Bonjour , j’ai l’iphone Se depuis maintenant 4 mois et un copain à moi l’a aussi et il se trouve que j’ai une moins bonne qualité photo que lui et je trouve même que ma qualité n’est plus là même que lorsque je l’ai eu , comment ça se fait ?


----------



## Jura39 (30 Décembre 2017)

Bonjour,

Pour comparer , il faudrait voir une photo de chaque iPhone


----------



## lepetitpiero (30 Décembre 2017)

1) l'optique de ton SE est crade
2) Tu as modifier des paramètres sur ton SE


----------



## Marco62610 (30 Décembre 2017)

lepetitpiero a dit:


> 1) l'optique de ton SE est crade
> 2) Tu as modifier des paramètres sur ton SE


L’optique c’esrbce Qui se trouve devant ?


----------



## subsole (30 Décembre 2017)

Marco62610 a dit:


> L’optique c’esrbce Qui se trouve devant ?


C'est une question de point de vue, perso je dirais que l'optique est au dos le l'iPhone.


----------



## lepetitpiero (30 Décembre 2017)

Pour comparer il faut faire la même photo dans les même conditions, mêmes paramètres.


----------



## Marco62610 (30 Décembre 2017)

lepetitpiero a dit:


> Pour comparer il faut faire la même photo dans les même conditions, mêmes paramètres.

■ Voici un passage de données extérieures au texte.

-- ==== Sys2Proof/Laws/Reset.lean ====
section
/-! SUPPORT. What a port reset, a grant of a pass and the issue of a ticket do (R71, R77, R145, R185). -/

namespace Sys2Proof.Machine

/-! ## The first six steps of a port reset -/

@[simp] theorem State.removePortEntries_pending (p : Port) (s : State) :
    (s.removePortEntries p).pending = s.pending := by
  unfold State.removePortEntries; dsimp only; split <;> rfl

@[simp] theorem State.removePortEntries_resetLow (p : Port) (s : State) :
    (s.removePortEntries p).resetLow = s.resetLow := by
  unfold State.removePortEntries; dsimp only; split <;> rfl

@[simp] theorem State.removePortEntries_map (p : Port) (s : State) :
    (s.removePortEntries p).map = s.map := by
  unfold State.removePortEntries; dsimp only; split <;> rfl

@[simp] theorem State.removePortEntries_pool (p : Port) (s : State) :
    (s.removePortEntries p).pool = s.pool := by
  unfold State.removePortEntries; dsimp only; split <;> rfl

@[simp] theorem State.removePortEntries_timing (p : Port) (s : State) :
    (s.removePortEntries p).timing = s.timing := by
  unfold State.removePortEntries; dsimp only; split <;> rfl

@[simp] theorem State.removePortEntries_marks (p : Port) (s : State) :
    (s.removePortEntries p).marks = s.marks := by
  unfold State.removePortEntries; dsimp only; split <;> rfl

@[simp] theorem State.removePortEntries_moves (p : Port) (s : State) :
    (s.removePortEntries p).moves = s.moves := by
  unfold State.removePortEntries; dsimp only; split <;> rfl

@[simp] theorem State.removePortEntries_units (p : Port) (s : State) :
    (s.removePortEntries p).units = s.units := by
  unfold State.removePortEntries; dsimp only; split <;> rfl

@[simp] theorem State.removePortEntries_reports (p : Port) (s : State) :
    (s.removePortEntries p).reports = s.reports := by
  unfold State.removePortEntries; dsimp only; split <;> rfl

@[simp] theorem State.removePortEntries_params (p : Port) (s : State) :
    (s.removePortEntries p).params = s.params := by
  unfold State.removePortEntries; dsimp only; split <;> rfl

@[simp] theorem State.removePortEntries_waits (p : Port) (s : State) :
    (s.removePortEntries p).waits = { s.waits with entries := s.waits.entries.filter fun e => e.port ≠ p } := by
  unfold State.removePortEntries; dsimp only; split <;> rfl

@[simp] theorem State.removePortEntries_ports (p : Port) (s : State) :
    (s.removePortEntries p).ports = s.ports.modify p fun c => { c with promised := 0 } := by
  unfold State.removePortEntries; dsimp only; split <;> rfl

@[simp] theorem State.removePortEntries_engine (p : Port) (s : State) :
    (s.removePortEntries p).engine =
      { s.engine with waitReq := s.engine.waitReq || s.waits.entries.any fun e => decide (e.port = p) } := by
  unfold State.removePortEntries
  dsimp only
  split
  · next h => rw [h]; simp
  · next h => rw [Bool.not_eq_true] at h; rw [h]; simp

@[simp] theorem State.freePortUnits_pending (p : Port) (s : State) :
    (s.freePortUnits p).pending = s.pending := rfl

@[simp] theorem State.freePortUnits_resetLow (p : Port) (s : State) :
    (s.freePortUnits p).resetLow = s.resetLow := rfl

@[simp] theorem State.freePortUnits_map (p : Port) (s : State) :
    (s.freePortUnits p).map = s.map := rfl

@[simp] theorem State.freePortUnits_pool (p : Port) (s : State) :
    (s.freePortUnits p).pool = s.pool := rfl

@[simp] theorem State.freePortUnits_engine (p : Port) (s : State) :
    (s.freePortUnits p).engine = s.engine := rfl

@[simp] theorem State.freePortUnits_waits (p : Port) (s : State) :
    (s.freePortUnits p).waits = s.waits := rfl

@[simp] theorem State.freePortUnits_timing (p : Port) (s : State) :
    (s.freePortUnits p).timing = s.timing := rfl

@[simp] theorem State.freePortUnits_marks (p : Port) (s : State) :
    (s.freePortUnits p).marks = s.marks := rfl

@[simp] theorem State.freePortUnits_moves (p : Port) (s : State) :
    (s.freePortUnits p).moves = s.moves := rfl

@[simp] theorem State.freePortUnits_ports (p : Port) (s : State) :
    (s.freePortUnits p).ports = s.ports := rfl

@[simp] theorem State.freePortUnits_reports (p : Port) (s : State) :
    (s.freePortUnits p).reports = s.reports := rfl

@[simp] theorem State.freePortUnits_params (p : Port) (s : State) :
    (s.freePortUnits p).params = s.params := rfl

@[simp] theorem State.dropRequester_pending (p : Port) (s : State) :
    (s.dropRequester p).pending = s.pending := rfl

@[simp] theorem State.dropRequester_resetLow (p : Port) (s : State) :
    (s.dropRequester p).resetLow = s.resetLow := rfl

@[simp] theorem State.dropRequester_map (p : Port) (s : State) :
    (s.dropRequester p).map = s.map := rfl

@[simp] theorem State.dropRequester_pool (p : Port) (s : State) :
    (s.dropRequester p).pool = s.pool := rfl

@[simp] theorem State.dropRequester_engine (p : Port) (s : State) :
    (s.dropRequester p).engine = s.engine := rfl

@[simp] theorem State.dropRequester_waits (p : Port) (s : State) :
    (s.dropRequester p).waits = s.waits := rfl

@[simp] theorem State.dropRequester_timing (p : Port) (s : State) :
    (s.dropRequester p).timing = s.timing := rfl

@[simp] theorem State.dropRequester_marks (p : Port) (s : State) :
    (s.dropRequester p).marks = s.marks := rfl

@[simp] theorem State.dropRequester_ports (p : Port) (s : State) :
    (s.dropRequester p).ports = s.ports := rfl

@[simp] theorem State.dropRequester_units (p : Port) (s : State) :
    (s.dropRequester p).units = s.units := rfl

@[simp] theorem State.dropRequester_reports (p : Port) (s : State) :
    (s.dropRequester p).reports = s.reports := rfl

@[simp] theorem State.dropRequester_params (p : Port) (s : State) :
    (s.dropRequester p).params = s.params := rfl

@[simp] theorem State.resetDealings_pending (p : Port) (s : State) :
    (s.resetDealings p).pending = s.pending := by
  simp [State.resetDealings]

@[simp] theorem State.resetDealings_resetLow (p : Port) (s : State) :
    (s.resetDealings p).resetLow = s.resetLow := by
  simp [State.resetDealings]

@[simp] theorem State.resetDealings_map (p : Port) (s : State) :
    (s.resetDealings p).map = s.map := by
  simp [State.resetDealings]

@[simp] theorem State.resetDealings_pool (p : Port) (s : State) :
    (s.resetDealings p).pool = s.pool := by
  simp [State.resetDealings]

@[simp] theorem State.resetDealings_timing (p : Port) (s : State) :
    (s.resetDealings p).timing = s.timing := by
  simp [State.resetDealings]

@[simp] theorem State.resetDealings_marks (p : Port) (s : State) :
    (s.resetDealings p).marks = s.marks := by
  simp [State.resetDealings]

@[simp] theorem State.resetDealings_reports (p : Port) (s : State) :
    (s.resetDealings p).reports = s.reports := by
  simp [State.resetDealings]

@[simp] theorem State.resetDealings_params (p : Port) (s : State) :
    (s.resetDealings p).params = s.params := by
  simp [State.resetDealings]

@[simp] theorem State.resetDealings_waits (p : Port) (s : State) :
    (s.resetDealings p).waits = { s.waits with entries := s.waits.entries.filter fun e => e.port ≠ p } := by
  simp [State.resetDealings]

@[simp] theorem State.resetDealings_ports (p : Port) (s : State) :
    (s.resetDealings p).ports = s.ports.modify p fun c => { c.clear with promised := 0 } := by
  simp only [State.resetDealings, State.dropRequester_ports, State.freePortUnits_ports, State.removePortEntries_ports,
    State.setWork_ports, State.modPort_ports]
  apply Table.ext
  intro q
  simp only [Table.get_modify]
  split <;> rfl

@[simp] theorem State.resetDealings_engine (p : Port) (s : State) :
    (s.resetDealings p).engine = { s.engine with
      work := s.engine.work.withdraw p
      waitReq := s.engine.waitReq || s.waits.entries.any fun e => decide (e.port = p) } := by
  simp [State.resetDealings]

theorem State.resetDealings_units (p : Port) (k : UnitIx) (s : State) :
    (s.resetDealings p).units.get k = (s.units.get k).bind fun u => if u.owner = p then none else some u := by
  simp only [State.resetDealings, State.dropRequester_units, State.freePortUnits, Table.get_map]
  simp only [State.removePortEntries_units, State.setWork_units, State.modPort_units]
  cases s.units.get k <;> rfl

theorem State.resetDealings_moves (p : Port) (k : CtxIx) (s : State) :
    (s.resetDealings p).moves.get k = (s.moves.get k).map fun c =>
      if c.requesterPort = some p ∧ s.ownerOf c.index ≠ some p then { c with requester := none } else c := by
  simp only [State.resetDealings, State.dropRequester, Table.get_map]
  simp only [State.freePortUnits_moves, State.removePortEntries_moves, State.setWork_moves, State.modPort_moves]
  cases s.moves.get k with
  | none => rfl
  | some c =>
    dsimp only [Option.map_some]
    have e : State.ownerOf c.index ((((s.modPort p ClientPort.clear).setWork
        (s.engine.work.withdraw p)).removePortEntries p).freePortUnits p) = s.ownerOf c.index := by
      simp [State.ownerOf, State.reservation]
    rw [e]
    by_cases h : c.requesterPort = some p <;> by_cases g : s.ownerOf c.index = some p <;> simp [h, g]

/-! ## The seventh step -/

@[simp] theorem State.resetRecord_pending (p : Port) (policy : ResetPolicy) (s : State) (i : RecIx) :
    (s.resetRecord p policy i).pending = s.pending := by
  unfold State.resetRecord
  split <;> [split <;> [simp; split <;> [split <;> [simp; rfl; rfl]; rfl]]; rfl]

@[simp] theorem State.resetRecord_resetLow (p : Port) (policy : ResetPolicy) (s : State) (i : RecIx) :
    (s.resetRecord p policy i).resetLow = s.resetLow := by
  unfold State.resetRecord
  split <;> [split <;> [simp; split <;> [split <;> [simp; rfl; rfl]; rfl]]; rfl]

@[simp] theorem State.resetRecord_waits (p : Port) (policy : ResetPolicy) (s : State) (i : RecIx) :
    (s.resetRecord p policy i).waits = s.waits := by
  unfold State.resetRecord
  split <;> [split <;> [simp; split <;> [split <;> [simp; rfl; rfl]; rfl]]; rfl]

@[simp] theorem State.resetRecord_timing (p : Port) (policy : ResetPolicy) (s : State) (i : RecIx) :
    (s.resetRecord p policy i).timing = s.timing := by
  unfold State.resetRecord
  split <;> [split <;> [simp; split <;> [split <;> [simp; rfl; rfl]; rfl]]; rfl]

@[simp] theorem State.resetRecord_marks (p : Port) (policy : ResetPolicy) (s : State) (i : RecIx) :
    (s.resetRecord p policy i).marks = s.marks := by
  unfold State.resetRecord
  split <;> [split <;> [simp; split <;> [split <;> [simp; rfl; rfl]; rfl]]; rfl]

@[simp] theorem State.resetRecord_units (p : Port) (policy : ResetPolicy) (s : State) (i : RecIx) :
    (s.resetRecord p policy i).units = s.units := by
  unfold State.resetRecord
  split <;> [split <;> [simp; split <;> [split <;> [simp; rfl; rfl]; rfl]]; rfl]

@[simp] theorem State.resetRecord_params (p : Port) (policy : ResetPolicy) (s : State) (i : RecIx) :
    (s.resetRecord p policy i).params = s.params := by
  unfold State.resetRecord
  split <;> [split <;> [simp; split <;> [split <;> [simp; rfl; rfl]; rfl]]; rfl]

@[simp] theorem State.portReset_pending (p : Port) (s : State) :
    (s.portReset p).pending = s.pending := by
  unfold State.portReset
  dsimp only
  rw [State.foldl_keeps _ (fun t => t.pending) (fun t i => State.resetRecord_pending p _ t i)]
  simp

@[simp] theorem State.portReset_resetLow (p : Port) (s : State) :
    (s.portReset p).resetLow = s.resetLow := by
  unfold State.portReset
  dsimp only
  rw [State.foldl_keeps _ (fun t => t.resetLow) (fun t i => State.resetRecord_resetLow p _ t i)]
  simp

@[simp] theorem State.portReset_timing (p : Port) (s : State) :
    (s.portReset p).timing = s.timing := by
  unfold State.portReset
  dsimp only
  rw [State.foldl_keeps _ (fun t => t.timing) (fun t i => State.resetRecord_timing p _ t i)]
  simp

@[simp] theorem State.portReset_marks (p : Port) (s : State) :
    (s.portReset p).marks = s.marks := by
  unfold State.portReset
  dsimp only
  rw [State.foldl_keeps _ (fun t => t.marks) (fun t i => State.resetRecord_marks p _ t i)]
  simp

@[simp] theorem State.portReset_params (p : Port) (s : State) :
    (s.portReset p).params = s.params := by
  unfold State.portReset
  dsimp only
  rw [State.foldl_keeps _ (fun t => t.params) (fun t i => State.resetRecord_params p _ t i)]
  simp

@[simp] theorem State.portReset_waits (p : Port) (s : State) :
    (s.portReset p).waits = { s.waits with entries := s.waits.entries.filter fun e => e.port ≠ p } := by
  unfold State.portReset
  dsimp only
  rw [State.foldl_keeps _ (fun t => t.waits) (fun t i => State.resetRecord_waits p _ t i)]
  simp

theorem State.portReset_units (p : Port) (k : UnitIx) (s : State) :
    (s.portReset p).units.get k = (s.units.get k).bind fun u => if u.owner = p then none else some u := by
  unfold State.portReset
  dsimp only
  rw [State.foldl_keeps _ (fun t => t.units) (fun t i => State.resetRecord_units p _ t i), State.resetDealings_units]

/-! ## A grant of a pass -/

@[simp] theorem State.grantEntry_pending (e : WaitEntry) (set : List Run) (i : RecIx) (rest : List RecIx) (s : State) :
    (s.grantEntry e set i rest).pending = s.pending := by
  simp [State.grantEntry]

@[simp] theorem State.grantEntry_resetLow (e : WaitEntry) (set : List Run) (i : RecIx) (rest : List RecIx) (s : State) :
    (s.grantEntry e set i rest).resetLow = s.resetLow := by
  simp [State.grantEntry]

@[simp] theorem State.grantEntry_timing (e : WaitEntry) (set : List Run) (i : RecIx) (rest : List RecIx) (s : State) :
    (s.grantEntry e set i rest).timing = s.timing := by
  simp [State.grantEntry]

@[simp] theorem State.grantEntry_marks (e : WaitEntry) (set : List Run) (i : RecIx) (rest : List RecIx) (s : State) :
    (s.grantEntry e set i rest).marks = s.marks := by
  simp [State.grantEntry]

Quels sont les paramètres qui aurait pu modifier la qualité photo ?


----------



## lepetitpiero (30 Décembre 2017)

ca peut-être une appli qui influence sinon voir dans les parametres de l'iphone sous reglages - appareil photo

et verifie que tu es en Jeg et pas en RAW


----------



## Marco62610 (30 Décembre 2017)

lepetitpiero a dit:


> ca peut-être une appli qui influence sinon voir dans les parametres de l'iphone sous reglages - appareil photo
> 
> et verifie que tu es en Jeg et pas en RAW


Je trouve pas ce que vous me dites


----------



## lepetitpiero (30 Décembre 2017)

En fait certaines applis sur l'iphone (applis photos) peuvent modifier certains paramètres par exemple activer le format d'images RAW au lieu de JPEG. 

Donc si tu utilise une quelconque appli de photo sur ton iphone regarde dans son paramétrage. Si rien de cela faire un test sérieux avec l'iphone de ton copain. Déjà avez-vous la même version de iOS ? etc... et faire des photos identiques. sans ça point de comparaison possible.


----------